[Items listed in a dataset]
◆ ◆ ◆

-- ==== Sys2Proof/Laws/State.lean ====
section
/-!
SUPPORT. The small lemmas of State: for each update of one unit's state, what it sets and that it sets nothing else, each
true by unfolding, so that no proof need unfold a record update; and what the accessor of a unit reads after its update.
-/
namespace Sys2Proof.Machine

@[simp] theorem setLink_sets (p : Nat) (l : Link) (s : State) :
    (setLink p l s).now = s.now ∧ (setLink p l s).tbOff = s.tbOff ∧ (setLink p l s).mem = s.mem ∧
    (setLink p l s).pool = s.pool ∧ (setLink p l s).tiers = s.tiers ∧ (setLink p l s).vers = s.vers ∧
    (setLink p l s).hens = s.hens ∧ (setLink p l s).work = s.work ∧ (setLink p l s).coding = s.coding ∧
    (setLink p l s).eng = s.eng ∧ (setLink p l s).kv = s.kv ∧ (setLink p l s).search = s.search ∧
    (setLink p l s).txn = s.txn ∧ (setLink p l s).coh = s.coh ∧ (setLink p l s).sw = s.sw ∧ (setLink p l s).traf = s.traf ∧
    (setLink p l s).ring = s.ring ∧ (setLink p l s).dict = s.dict ∧ (setLink p l s).time = s.time ∧
    (setLink p l s).sec = s.sec ∧ (setLink p l s).rst = s.rst ∧ (setLink p l s).pow = s.pow ∧ (setLink p l s).out = s.out ∧
    (setLink p l s).freeCtr = s.freeCtr ∧ (setLink p l s).pending = s.pending ∧ (setLink p l s).links = tput s.links p l :=
  by refine ⟨?_, ?_, ?_, ?_, ?_, ?_, ?_, ?_, ?_, ?_, ?_, ?_, ?_, ?_, ?_, ?_, ?_, ?_, ?_, ?_, ?_, ?_, ?_, ?_, ?_, ?_⟩ <;> rfl

@[simp] theorem setPortTx_sets (p : Nat) (x : PortTx) (s : State) :
    (setPortTx p x s).now = s.now ∧ (setPortTx p x s).tbOff = s.tbOff ∧ (setPortTx p x s).mem = s.mem ∧
    (setPortTx p x s).pool = s.pool ∧ (setPortTx p x s).tiers = s.tiers ∧ (setPortTx p x s).vers = s.vers ∧
    (setPortTx p x s).hens = s.hens ∧ (setPortTx p x s).work = s.work ∧ (setPortTx p x s).coding = s.coding ∧
    (setPortTx p x s).eng = s.eng ∧ (setPortTx p x s).kv = s.kv ∧ (setPortTx p x s).search = s.search ∧
    (setPortTx p x s).links = s.links ∧ (setPortTx p x s).coh = s.coh ∧ (setPortTx p x s).sw = s.sw ∧
    (setPortTx p x s).traf = s.traf ∧ (setPortTx p x s).ring = s.ring ∧ (setPortTx p x s).dict = s.dict ∧
    (setPortTx p x s).time = s.time ∧ (setPortTx p x s).sec = s.sec ∧ (setPortTx p x s).rst = s.rst ∧
    (setPortTx p x s).pow = s.pow ∧ (setPortTx p x s).out = s.out ∧ (setPortTx p x s).freeCtr = s.freeCtr ∧
    (setPortTx p x s).pending = s.pending ∧ (setPortTx p x s).txn.ports = tput s.txn.ports p x ∧
    (setPortTx p x s).txn.txs = s.txn.txs ∧ (setPortTx p x s).txn.held = s.txn.held ∧
    (setPortTx p x s).txn.batches = s.txn.batches :=
  by refine ⟨?_, ?_, ?_, ?_, ?_, ?_, ?_, ?_, ?_, ?_, ?_, ?_, ?_, ?_, ?_, ?_, ?_, ?_, ?_, ?_, ?_, ?_, ?_, ?_, ?_, ?_, ?_, ?_, ?_⟩ <;> rfl

@[simp] theorem setTx_sets (t : Tx) (s : State) :
    (setTx t s).now = s.now ∧ (setTx t s).tbOff = s.tbOff ∧ (setTx t s).mem = s.mem ∧ (setTx t s).pool = s.pool ∧
    (setTx t s).tiers = s.tiers ∧ (setTx t s).vers = s.vers ∧ (setTx t s).hens = s.hens ∧ (setTx t s).work = s.work ∧
    (setTx t s).coding = s.coding ∧ (setTx t s).eng = s.eng ∧ (setTx t s).kv = s.kv ∧ (setTx t s).search = s.search ∧
    (setTx t s).links = s.links ∧ (setTx t s).coh = s.coh ∧ (setTx t s).sw = s.sw ∧ (setTx t s).traf = s.traf ∧
    (setTx t s).ring = s.ring ∧ (setTx t s).dict = s.dict ∧ (setTx t s).time = s.time ∧ (setTx t s).sec = s.sec ∧
    (setTx t s).rst = s.rst ∧ (setTx t s).pow = s.pow ∧ (setTx t s).out = s.out ∧ (setTx t s).freeCtr = s.freeCtr ∧
    (setTx t s).pending = s.pending ∧ (setTx t s).txn.ports = s.txn.ports ∧ (setTx t s).txn.batches = s.txn.batches ∧
    (setTx t s).txn.nextTx = s.txn.nextTx :=
  by refine ⟨?_, ?_, ?_, ?_, ?_, ?_, ?_, ?_, ?_, ?_, ?_, ?_, ?_, ?_, ?_, ?_, ?_, ?_, ?_, ?_, ?_, ?_, ?_, ?_, ?_, ?_, ?_, ?_⟩ <;> rfl

@[simp] theorem addTx_sets (t : Tx) (s : State) :
    (addTx t s).now = s.now ∧ (addTx t s).tbOff = s.tbOff ∧ (addTx t s).mem = s.mem ∧ (addTx t s).pool = s.pool ∧
    (addTx t s).tiers = s.tiers ∧ (addTx t s).vers = s.vers ∧ (addTx t s).hens = s.hens ∧ (addTx t s).work = s.work ∧
    (addTx t s).coding = s.coding ∧ (addTx t s).eng = s.eng ∧ (addTx t s).kv = s.kv ∧ (addTx t s).search = s.search ∧
    (addTx t s).links = s.links ∧ (addTx t s).coh = s.coh ∧ (addTx t s).sw = s.sw ∧ (addTx t s).traf = s.traf ∧
    (addTx t s).ring = s.ring ∧ (addTx t s).dict = s.dict ∧ (addTx t s).time = s.time ∧ (addTx t s).sec = s.sec ∧
    (addTx t s).rst = s.rst ∧ (addTx t s).pow = s.pow ∧ (addTx t s).out = s.out ∧ (addTx t s).freeCtr = s.freeCtr ∧
    (addTx t s).pending = s.pending ∧ (addTx t s).txn.txs = s.txn.txs ++ [t] ∧ (addTx t s).txn.nextTx = s.txn.nextTx + 1 ∧
    (addTx t s).txn.ports = s.txn.ports ∧ (addTx t s).txn.batches = s.txn.batches :=
  by refine ⟨?_, ?_, ?_, ?_, ?_, ?_, ?_, ?_, ?_, ?_, ?_, ?_, ?_, ?_, ?_, ?_, ?_, ?_, ?_, ?_, ?_, ?_, ?_, ?_, ?_, ?_, ?_, ?_, ?_⟩ <;> rfl

@[simp] theorem setHen_sets (h : Nat) (x : Hen) (s : State) :
    (setHen h x s).now = s.now ∧ (setHen h x s).tbOff = s.tbOff ∧ (setHen h x s).mem = s.mem ∧ (setHen h x s).pool = s.pool ∧
    (setHen h x s).tiers = s.tiers ∧ (setHen h x s).vers = s.vers ∧ (setHen h x s).work = s.work ∧
    (setHen h x s).coding = s.coding ∧ (setHen h x s).eng = s.eng ∧ (setHen h x s).kv = s.kv ∧
    (setHen h x s).search = s.search ∧ (setHen h x s).links = s.links ∧ (setHen h x s).txn = s.txn ∧
    (setHen h x s).coh = s.coh ∧ (setHen h x s).sw = s.sw ∧ (setHen h x s).traf = s.traf ∧ (setHen h x s).ring = s.ring ∧
    (setHen h x s).dict = s.dict ∧ (setHen h x s).time = s.time ∧ (setHen h x s).sec = s.sec ∧ (setHen h x s).rst = s.rst ∧
    (setHen h x s).pow = s.pow ∧ (setHen h x s).out = s.out ∧ (setHen h x s).freeCtr = s.freeCtr ∧
    (setHen h x s).pending = s.pending ∧ (setHen h x s).hens.hens = tput s.hens.hens h x ∧
    (setHen h x s).hens.larders = s.hens.larders ∧ (setHen h x s).hens.unitMap = s.hens.unitMap ∧
    (setHen h x s).hens.gang = s.hens.gang :=
  by refine ⟨?_, ?_, ?_, ?_, ?_, ?_, ?_, ?_, ?_, ?_, ?_, ?_, ?_, ?_, ?_, ?_, ?_, ?_, ?_, ?_, ?_, ?_, ?_, ?_, ?_, ?_, ?_, ?_, ?_⟩ <;> rfl

@[simp] theorem setLarder_sets (l : Nat) (x : Larder) (s : State) :
    (setLarder l x s).now = s.now ∧ (setLarder l x s).tbOff = s.tbOff ∧ (setLarder l x s).mem = s.mem ∧
    (setLarder l x s).pool = s.pool ∧ (setLarder l x s).tiers = s.tiers ∧ (setLarder l x s).vers = s.vers ∧
    (setLarder l x s).work = s.work ∧ (setLarder l x s).coding = s.coding ∧ (setLarder l x s).eng = s.eng ∧
    (setLarder l x s).kv = s.kv ∧ (setLarder l x s).search = s.search ∧ (setLarder l x s).links = s.links ∧
    (setLarder l x s).txn = s.txn ∧ (setLarder l x s).coh = s.coh ∧ (setLarder l x s).sw = s.sw ∧
    (setLarder l x s).traf = s.traf ∧ (setLarder l x s).ring = s.ring ∧ (setLarder l x s).dict = s.dict ∧
    (setLarder l x s).time = s.time ∧ (setLarder l x s).sec = s.sec ∧ (setLarder l x s).rst = s.rst ∧
    (setLarder l x s).pow = s.pow ∧ (setLarder l x s).out = s.out ∧ (setLarder l x s).freeCtr = s.freeCtr ∧
    (setLarder l x s).pending = s.pending ∧ (setLarder l x s).hens.larders = tput s.hens.larders l x ∧
    (setLarder l x s).hens.hens = s.hens.hens ∧ (setLarder l x s).hens.unitMap = s.hens.unitMap ∧
    (setLarder l x s).hens.gang = s.hens.gang :=
  by refine ⟨?_, ?_, ?_, ?_, ?_, ?_, ?_, ?_, ?_, ?_, ?_, ?_, ?_, ?_, ?_, ?_, ?_, ?_, ?_, ?_, ?_, ?_, ?_, ?_, ?_, ?_, ?_, ?_, ?_⟩ <;> rfl

@[simp] theorem setJob_sets (i : Nat) (j : Job) (s : State) :
    (setJob i j s).now = s.now ∧ (setJob i j s).tbOff = s.tbOff ∧ (setJob i j s).mem = s.mem ∧
    (setJob i j s).tiers = s.tiers ∧ (setJob i j s).vers = s.vers ∧ (setJob i j s).hens = s.hens ∧
    (setJob i j s).work = s.work ∧ (setJob i j s).coding = s.coding ∧ (setJob i j s).eng = s.eng ∧ (setJob i j s).kv = s.kv ∧
    (setJob i j s).search = s.search ∧ (setJob i j s).links = s.links ∧ (setJob i j s).txn = s.txn ∧
    (setJob i j s).coh = s.coh ∧ (setJob i j s).sw = s.sw ∧ (setJob i j s).traf = s.traf ∧ (setJob i j s).ring = s.ring ∧
    (setJob i j s).dict = s.dict ∧ (setJob i j s).time = s.time ∧ (setJob i j s).sec = s.sec ∧ (setJob i j s).rst = s.rst ∧
    (setJob i j s).pow = s.pow ∧ (setJob i j s).out = s.out ∧ (setJob i j s).freeCtr = s.freeCtr ∧
    (setJob i j s).pending = s.pending ∧ (setJob i j s).pool.jobs = tput s.pool.jobs i j ∧
    (setJob i j s).pool.extents = s.pool.extents ∧ (setJob i j s).pool.acls = s.pool.acls ∧
    (setJob i j s).pool.keys = s.pool.keys :=
  by refine ⟨?_, ?_, ?_, ?_, ?_, ?_, ?_, ?_, ?_, ?_, ?_, ?_, ?_, ?_, ?_, ?_, ?_, ?_, ?_, ?_, ?_, ?_, ?_, ?_, ?_, ?_, ?_, ?_, ?_⟩ <;> rfl

@[simp] theorem setExt_sets (n : Nat) (e : Extent) (s : State) :
    (setExt n e s).now = s.now ∧ (setExt n e s).tbOff = s.tbOff ∧ (setExt n e s).mem = s.mem ∧
    (setExt n e s).tiers = s.tiers ∧ (setExt n e s).vers = s.vers ∧ (setExt n e s).hens = s.hens ∧
    (setExt n e s).work = s.work ∧ (setExt n e s).coding = s.coding ∧ (setExt n e s).eng = s.eng ∧ (setExt n e s).kv = s.kv ∧
    (setExt n e s).search = s.search ∧ (setExt n e s).links = s.links ∧ (setExt n e s).txn = s.txn ∧
    (setExt n e s).coh = s.coh ∧ (setExt n e s).sw = s.sw ∧ (setExt n e s).traf = s.traf ∧ (setExt n e s).ring = s.ring ∧
    (setExt n e s).dict = s.dict ∧ (setExt n e s).time = s.time ∧ (setExt n e s).sec = s.sec ∧ (setExt n e s).rst = s.rst ∧
    (setExt n e s).pow = s.pow ∧ (setExt n e s).out = s.out ∧ (setExt n e s).freeCtr = s.freeCtr ∧
    (setExt n e s).pending = s.pending ∧ (setExt n e s).pool.extents = tput s.pool.extents n e ∧
    (setExt n e s).pool.jobs = s.pool.jobs ∧ (setExt n e s).pool.acls = s.pool.acls ∧
    (setExt n e s).pool.keys = s.pool.keys :=
  by refine ⟨?_, ?_, ?_, ?_, ?_, ?_, ?_, ?_, ?_, ?_, ?_, ?_, ?_, ?_, ?_, ?_, ?_, ?_, ?_, ?_, ?_, ?_, ?_, ?_, ?_, ?_, ?_, ?_, ?_⟩ <;> rfl

@[simp] theorem setCrate_sets (ck : Nat) (c : Crate) (s : State) :
    (setCrate ck c s).now = s.now ∧ (setCrate ck c s).tbOff = s.tbOff ∧ (setCrate ck c s).mem = s.mem ∧
    (setCrate ck c s).pool = s.pool ∧ (setCrate ck c s).vers = s.vers ∧ (setCrate ck c s).hens = s.hens ∧
    (setCrate ck c s).work = s.work ∧ (setCrate ck c s).coding = s.coding ∧ (setCrate ck c s).eng = s.eng ∧
    (setCrate ck c s).kv = s.kv ∧ (setCrate ck c s).search = s.search ∧ (setCrate ck c s).links = s.links ∧
    (setCrate ck c s).txn = s.txn ∧ (setCrate ck c s).coh = s.coh ∧ (setCrate ck c s).sw = s.sw ∧
    (setCrate ck c s).traf = s.traf ∧ (setCrate ck c s).ring = s.ring ∧ (setCrate ck c s).dict = s.dict ∧
    (setCrate ck c s).time = s.time ∧ (setCrate ck c s).sec = s.sec ∧ (setCrate ck c s).rst = s.rst ∧
    (setCrate ck c s).pow = s.pow ∧ (setCrate ck c s).out = s.out ∧ (setCrate ck c s).freeCtr = s.freeCtr ∧
    (setCrate ck c s).pending = s.pending ∧ (setCrate ck c s).tiers.crates = tput s.tiers.crates ck c ∧
    (setCrate ck c s).tiers.poison = s.tiers.poison ∧ (setCrate ck c s).tiers.moves = s.tiers.moves ∧
    (setCrate ck c s).tiers.fetches = s.tiers.fetches ∧ (setCrate ck c s).tiers.cmds = s.tiers.cmds :=
  by refine ⟨?_, ?_, ?_, ?_, ?_, ?_, ?_, ?_, ?_, ?_, ?_, ?_, ?_, ?_, ?_, ?_, ?_, ?_, ?_, ?_, ?_, ?_, ?_, ?_, ?_, ?_, ?_, ?_, ?_, ?_⟩ <;> rfl

@[simp] theorem setTray_sets (t : Nat) (x : Tray) (s : State) :
    (setTray t x s).now = s.now ∧ (setTray t x s).tbOff = s.tbOff ∧ (setTray t x s).mem = s.mem ∧
    (setTray t x s).pool = s.pool ∧ (setTray t x s).vers = s.vers ∧ (setTray t x s).hens = s.hens ∧
    (setTray t x s).work = s.work ∧ (setTray t x s).coding = s.coding ∧ (setTray t x s).eng = s.eng ∧
    (setTray t x s).kv = s.kv ∧ (setTray t x s).search = s.search ∧ (setTray t x s).links = s.links ∧
    (setTray t x s).txn = s.txn ∧ (setTray t x s).coh = s.coh ∧ (setTray t x s).sw = s.sw ∧ (setTray t x s).traf = s.traf ∧
    (setTray t x s).ring = s.ring ∧ (setTray t x s).dict = s.dict ∧ (setTray t x s).time = s.time ∧
    (setTray t x s).sec = s.sec ∧ (setTray t x s).rst = s.rst ∧ (setTray t x s).pow = s.pow ∧ (setTray t x s).out = s.out ∧
    (setTray t x s).freeCtr = s.freeCtr ∧ (setTray t x s).pending = s.pending ∧
    (setTray t x s).tiers.trays = tput s.tiers.trays t x ∧ (setTray t x s).tiers.crates = s.tiers.crates ∧
    (setTray t x s).tiers.poison = s.tiers.poison ∧ (setTray t x s).tiers.cmds = s.tiers.cmds :=
  by refine ⟨?_, ?_, ?_, ?_, ?_, ?_, ?_, ?_, ?_, ?_, ?_, ?_, ?_, ?_, ?_, ?_, ?_, ?_, ?_, ?_, ?_, ?_, ?_, ?_, ?_, ?_, ?_, ?_, ?_⟩ <;> rfl

@[simp] theorem setRegion_sets (r : Nat) (x : Region) (s : State) :
    (setRegion r x s).now = s.now ∧ (setRegion r x s).tbOff = s.tbOff ∧ (setRegion r x s).mem = s.mem ∧
    (setRegion r x s).pool = s.pool ∧ (setRegion r x s).tiers = s.tiers ∧ (setRegion r x s).hens = s.hens ∧
    (setRegion r x s).work = s.work ∧ (setRegion r x s).coding = s.coding ∧ (setRegion r x s).eng = s.eng ∧
    (setRegion r x s).kv = s.kv ∧ (setRegion r x s).search = s.search ∧ (setRegion r x s).links = s.links ∧
    (setRegion r x s).txn = s.txn ∧ (setRegion r x s).coh = s.coh ∧ (setRegion r x s).sw = s.sw ∧
    (setRegion r x s).traf = s.traf ∧ (setRegion r x s).ring = s.ring ∧ (setRegion r x s).dict = s.dict ∧
    (setRegion r x s).time = s.time ∧ (setRegion r x s).sec = s.sec ∧ (setRegion r x s).rst = s.rst ∧
    (setRegion r x s).pow = s.pow ∧ (setRegion r x s).out = s.out ∧ (setRegion r x s).freeCtr = s.freeCtr ∧
    (setRegion r x s).pending = s.pending ∧ (setRegion r x s).vers.regions = tput s.vers.regions r x ∧
    (setRegion r x s).vers.owned = s.vers.owned ∧ (setRegion r x s).vers.mirror = s.vers.mirror :=
  by refine ⟨?_, ?_, ?_, ?_, ?_, ?_, ?_, ?_, ?_, ?_, ?_, ?_, ?_, ?_, ?_, ?_, ?_, ?_, ?_, ?_, ?_, ?_, ?_, ?_, ?_, ?_, ?_, ?_⟩ <;> rfl

@[simp] theorem setOwn_sets (o : Nat) (x : OwnObj) (s : State) :
    (setOwn o x s).now = s.now ∧ (setOwn o x s).tbOff = s.tbOff ∧ (setOwn o x s).mem = s.mem ∧ (setOwn o x s).pool = s.pool ∧
    (setOwn o x s).tiers = s.tiers ∧ (setOwn o x s).hens = s.hens ∧ (setOwn o x s).work = s.work ∧
    (setOwn o x s).coding = s.coding ∧ (setOwn o x s).eng = s.eng ∧ (setOwn o x s).kv = s.kv ∧
    (setOwn o x s).search = s.search ∧ (setOwn o x s).links = s.links ∧ (setOwn o x s).txn = s.txn ∧
    (setOwn o x s).coh = s.coh ∧ (setOwn o x s).sw = s.sw ∧ (setOwn o x s).traf = s.traf ∧ (setOwn o x s).ring = s.ring ∧
    (setOwn o x s).dict = s.dict ∧ (setOwn o x s).time = s.time ∧ (setOwn o x s).sec = s.sec ∧ (setOwn o x s).rst = s.rst ∧
    (setOwn o x s).pow = s.pow ∧ (setOwn o x s).out = s.out ∧ (setOwn o x s).freeCtr = s.freeCtr ∧
    (setOwn o x s).pending = s.pending ∧ (setOwn o x s).vers.owned = tput s.vers.owned o x ∧
    (setOwn o x s).vers.regions = s.vers.regions ∧ (setOwn o x s).vers.mirror = s.vers.mirror :=
  by refine ⟨?_, ?_, ?_, ?_, ?_, ?_, ?_, ?_, ?_, ?_, ?_, ?_, ?_, ?_, ?_, ?_, ?_, ?_, ?_, ?_, ?_, ?_, ?_, ?_, ?_, ?_, ?_, ?_⟩ <;> rfl

@[simp] theorem modMirror_sets (f : Mirror → Mirror) (s : State) :
    (modMirror f s).now = s.now ∧ (modMirror f s).tbOff = s.tbOff ∧ (modMirror f s).mem = s.mem ∧
    (modMirror f s).pool = s.pool ∧ (modMirror f s).tiers = s.tiers ∧ (modMirror f s).hens = s.hens ∧
    (modMirror f s).work = s.work ∧ (modMirror f s).coding = s.coding ∧ (modMirror f s).eng = s.eng ∧
    (modMirror f s).kv = s.kv ∧ (modMirror f s).search = s.search ∧ (modMirror f s).links = s.links ∧
    (modMirror f s).txn = s.txn ∧ (modMirror f s).coh = s.coh ∧ (modMirror f s).sw = s.sw ∧ (modMirror f s).traf = s.traf ∧
    (modMirror f s).ring = s.ring ∧ (modMirror f s).dict = s.dict ∧ (modMirror f s).time = s.time ∧
    (modMirror f s).sec = s.sec ∧ (modMirror f s).rst = s.rst ∧ (modMirror f s).pow = s.pow ∧ (modMirror f s).out = s.out ∧
    (modMirror f s).freeCtr = s.freeCtr ∧ (modMirror f s).pending = s.pending ∧
    (modMirror f s).vers.mirror = f s.vers.mirror ∧ (modMirror f s).vers.regions = s.vers.regions ∧
    (modMirror f s).vers.owned = s.vers.owned :=
  by refine ⟨?_, ?_, ?_, ?_, ?_, ?_, ?_, ?_, ?_, ?_, ?_, ?_, ?_, ?_, ?_, ?_, ?_, ?_, ?_, ?_, ?_, ?_, ?_, ?_, ?_, ?_, ?_, ?_⟩ <;> rfl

◆ ◆ ◆

* [Brief]
Note each line above that holds "jobs", then copy all of them.

* [Solved exercise]
    (setJob i j s).pending = s.pending ∧ (setJob i j s).pool.jobs = tput s.pool.jobs i j ∧
    (setExt n e s).pool.jobs = s.pool.jobs ∧ (setExt n e s).pool.acls = s.pool.acls ∧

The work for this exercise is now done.